[Saved entries]
------------------------------
-- ==== Sys2Proof/Laws/Scripts.lean ====
section
/-! SUPPORT. The scripts: their lengths, the entries of a well-formed table, and scripts that only move lines. -/

namespace Sys2Proof.Laws

open Sys2Proof Sys2Proof.Machine Sys2Proof.Safety

theorem entriesScript_some {c : Config} (m : Memory) (h : Memory.wf m = true) (i : Nat) :
    ∃ q, entriesScript c i m = some q := by
  induction m generalizing i with
  | nil => exact ⟨[], rfl⟩
  | cons e es ih =>
    simp only [Memory.wf, List.all_cons, Bool.and_eq_true] at h
    obtain ⟨q, hq⟩ := ih h.2 (i + 1)
    rcases (entryLegal_iff e).1 h.1 with hd | ⟨d, hd⟩ <;>
      simp [entriesScript, entryScript, hd, hq]

theorem attachScript_some {c : Config} (h : c.legal = true) : ∃ q, attachScript c = some q := by
  obtain ⟨q, hq⟩ := entriesScript_some (c := c) c.cmdTable (legal_rom h) 0
  unfold attachScript
  rw [hq]
  exact ⟨_, rfl⟩

/-- The micro-ops of a script that only moves lines and waits. -/
def LineOnly (c : Config) (q : Script) : Prop :=
  ∀ op ∈ q, (∃ l v, op = .drv l v) ∨ (∃ l, op = .rel l) ∨ ∃ d, op = .wait d ∧ d ∈ c.durations

theorem LineOnly.windowless {c : Config} {q : Script} (h : LineOnly c q) : Windowless c q := by
  intro op hop
  rcases h op hop with ⟨l, v, rfl⟩ | ⟨l, rfl⟩ | ⟨d, rfl, hd⟩
  · exact ⟨by simp, by simp⟩
  · exact ⟨by simp, by simp⟩
  · exact ⟨by simp, fun d' h => by cases h; exact hd⟩

theorem LineOnly.append {c : Config} {p q : Script} (hp : LineOnly c p) (hq : LineOnly c q) : LineOnly c (p ++ q) :=
  fun op hop => (List.mem_append.1 hop).elim (hp op) (hq op)

theorem LineOnly.flatMap {c : Config} {α : Type} {f : α → Script} (h : ∀ x, LineOnly c (f x)) (l : List α) :
    LineOnly c (l.flatMap f) := by
  intro op hop
  obtain ⟨x, _, hx⟩ := List.mem_flatMap.1 hop
  exact h x op hx

theorem scriptTicks_append (c : Config) (p q : Script) : scriptTicks c (p ++ q) = scriptTicks c p + scriptTicks c q := by
  induction p with
  | nil => simp [scriptTicks]
  | cons op p ih => cases op <;> simp [scriptTicks, ih, Nat.add_assoc]

/-- The frame without its window and its closing release. -/
def frameBody (c : Config) (f : Frame16) : Script :=
  [.drv .bl true, .wait c.feStart]
  ++ [15, 14, 13, 12, 11, 10, 9, 8].flatMap (fun j => symScript c (f.getLsbD j))
  ++ [.drv .bl false, .wait c.feGapLow, .drv .bl true, .wait c.feGapHigh]
  ++ [7, 6, 5, 4, 3, 2, 1, 0].flatMap (fun j => symScript c (f.getLsbD j))
  ++ [.drv .bl false, .wait c.feEos]

theorem frameScript_eq (c : Config) (f : Frame16) (a : Bool) :
    frameScript c f a = frameBody c f ++ (ackScript a ++ [.drv .bl true]) := by
  simp [frameScript, frameBody]

theorem symScript_lineOnly (c : Config) (b : Bool) : LineOnly c (symScript c b) := by
  cases b <;> simp [LineOnly, symScript, Config.durations]

theorem frameBody_lineOnly (c : Config) (f : Frame16) : LineOnly c (frameBody c f) := by
  unfold frameBody
  refine ((((LineOnly.append ?_ (LineOnly.flatMap (fun j => symScript_lineOnly c _) _)).append ?_).append
    (LineOnly.flatMap (fun j => symScript_lineOnly c _) _)).append ?_)
  all_goals simp [LineOnly, Config.durations]

theorem symScript_ticks (c : Config) (b : Bool) : scriptTicks c (symScript c b) = ticks c c.feShort + ticks c c.feLong := by
  cases b <;> simp [symScript, scriptTicks, Nat.add_comm]

theorem flatMap_ticks {α : Type} (c : Config) (f : α → Script) (n : Nat) (h : ∀ x, scriptTicks c (f x) = n) (l : List α) :
    scriptTicks c (l.flatMap f) = l.length * n := by
  induction l with
  | nil => simp [scriptTicks]
  | cons x l ih => rw [List.flatMap_cons, scriptTicks_append, h, ih, List.length_cons]; ring

theorem frameBody_ticks (c : Config) (f : Frame16) : scriptTicks c (frameBody c f) = frameTicks c := by
  unfold frameBody frameTicks
  rw [scriptTicks_append, scriptTicks_append, scriptTicks_append, scriptTicks_append,
    flatMap_ticks c _ _ (fun j => symScript_ticks c _), flatMap_ticks c _ _ (fun j => symScript_ticks c _)]
  simp only [scriptTicks, List.length_cons, List.length_nil]
  omega

/-- The rest of the handshake once its event is raised. -/
def hsBody (c : Config) : Script :=
  [.drv .bl false, .wait c.hsResetLow, .drv .bl true, .wait c.hsHigh, .drv .bl false, .wait c.hsDetect, .drv .bl true]

theorem hsBody_lineOnly (c : Config) : LineOnly c (hsBody c) := by
  simp [LineOnly, hsBody, Config.durations]

theorem hsBody_ticks (c : Config) : scriptTicks c (hsBody c) = handshakeTicks c := by
  simp [hsBody, scriptTicks, handshakeTicks, Nat.add_assoc]

theorem xmit_lineOnly (c : Config) (d : W9) : LineOnly c (xmitScript c d) := by
  unfold xmitScript
  refine (LineOnly.append (LineOnly.append ?_ (LineOnly.flatMap (fun j => ?_) _)) ?_) <;> simp [LineOnly, bitScript, Config.durations]
  cases d.getLsbD j <;> simp

theorem delay_lineOnly (c : Config) : LineOnly c (delayScript c) := by simp [LineOnly, delayScript, Config.durations]

end Sys2Proof.Laws
end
------------------------------
> ASSIGNMENT:
The lines needed are those in the data above that hold the string "attachScript"; copy each of them.

> RESPONSE TO THE EXERCISE:
theorem attachScript_some {c : Config} (h : c.legal = true) : ∃ q, attachScript c = some q := by
  unfold attachScript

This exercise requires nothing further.